-- ==== Sys2Proof/Machine/State.lean ====
section
/-!
DEFINITION. Machine/State.lean: everything the spec gives the machine, as plain data.
Registers live in one sparse table (`regs`), each field in one home; what a chapter names that no register shows
(queues, frames, tables, images, interlocks) stands in the structures below, chapter by chapter. Every table is sparse:
what an unlisted key holds is said once, where the table is read (Machine/Regs.lean and the family files).
-/
namespace Sys2Proof.Machine

/-- No command stops the machine: the spec gives every command an effect and records errors in registers (R399).
`noFault` is raised by no definition (safe). -/
inductive Fault where
  | noFault
  deriving DecidableEq, Repr

/-- `notModelled` is the dispatcher's answer for a command without a meaning (safe: it claims nothing). -/
inductive Refusal where
  | notModelled (mnemonic : String)
  deriving DecidableEq, Repr

/-- What leaves the device at its pins, links and buses (DESIGN CHOICE, log entry 5: the model keeps the list; the
device only emits). -/
inductive Output where
  /-- a frame, or its part, that an output sends: endpoint, class, length, header as sent, FCS inverted, time -/
  | frame (ep tc len : Nat) (hdr : List (BitVec 8)) (badFcs : Bool) (time : Nat)
  /-- XOFF, PAUSE or XON of a port: priorities or classes named, and quanta -/
  | pause (port : Nat) (pfc : Bool) (mask quanta : Nat)
  /-- ordered sets, bursts and other line signals of a lane -/
  | line (lane : Nat) (what : String) (value : Nat)
  /-- an interrupt vector of a PCIe function, or a core interrupt -/
  | vector (fn vec : Nat)
  | coreInt (core : Nat) (what : String)
  /-- a voltage commanded of the core regulator, in units of 0.01 mV (R73): by AVSBus to a rail, or by PMBus to an
  address in the regulator's VOUT_MODE format -/
  | regulator (pmbus : Bool) (dest format mv : Nat)
  /-- a clock or pulse output's driver going on or off; off, its idle state is low or high impedance (R260) -/
  | driver (output : Nat) (on hiZ : Bool)
  /-- a pin: name and level -/
  | pin (name : String) (level : Bool)
  /-- received data that a far-end loop-back of a lane sends on (R60): 0 LINE, 1 PCS-far -/
  | looped (lane far : Nat) (bytes : List (BitVec 8))
  /-- data written to the host's memory -/
  | hostMem (addr : Nat) (bytes : List (BitVec 8))
  /-- a value returned to an accessor or a bus master -/
  | reply (dest : String) (words : List Nat)
  /-- what the Doublet link carries beside the copy: mailbox notices, digests -/
  | doublet (what : String) (words : List Nat)
  /-- a Doublet copy, or an acknowledgement -/
  | copy (lane : Nat) (ack : Bool) (hdr : TwinHeader) (items : List CopyItem)
  deriving DecidableEq, Repr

________________

• **EXERCISE REQUIREMENTS**
Lines containing the word "table": copy each of them from the material.

• **EXERCISE RESULT**
Registers live in one sparse table (`regs`), each field in one home; what a chapter names that no register shows
(queues, frames, tables, images, interlocks) stands in the structures below, chapter by chapter. Every table is sparse:
what an unlisted key holds is said once, where the table is read (Machine/Regs.lean and the family files).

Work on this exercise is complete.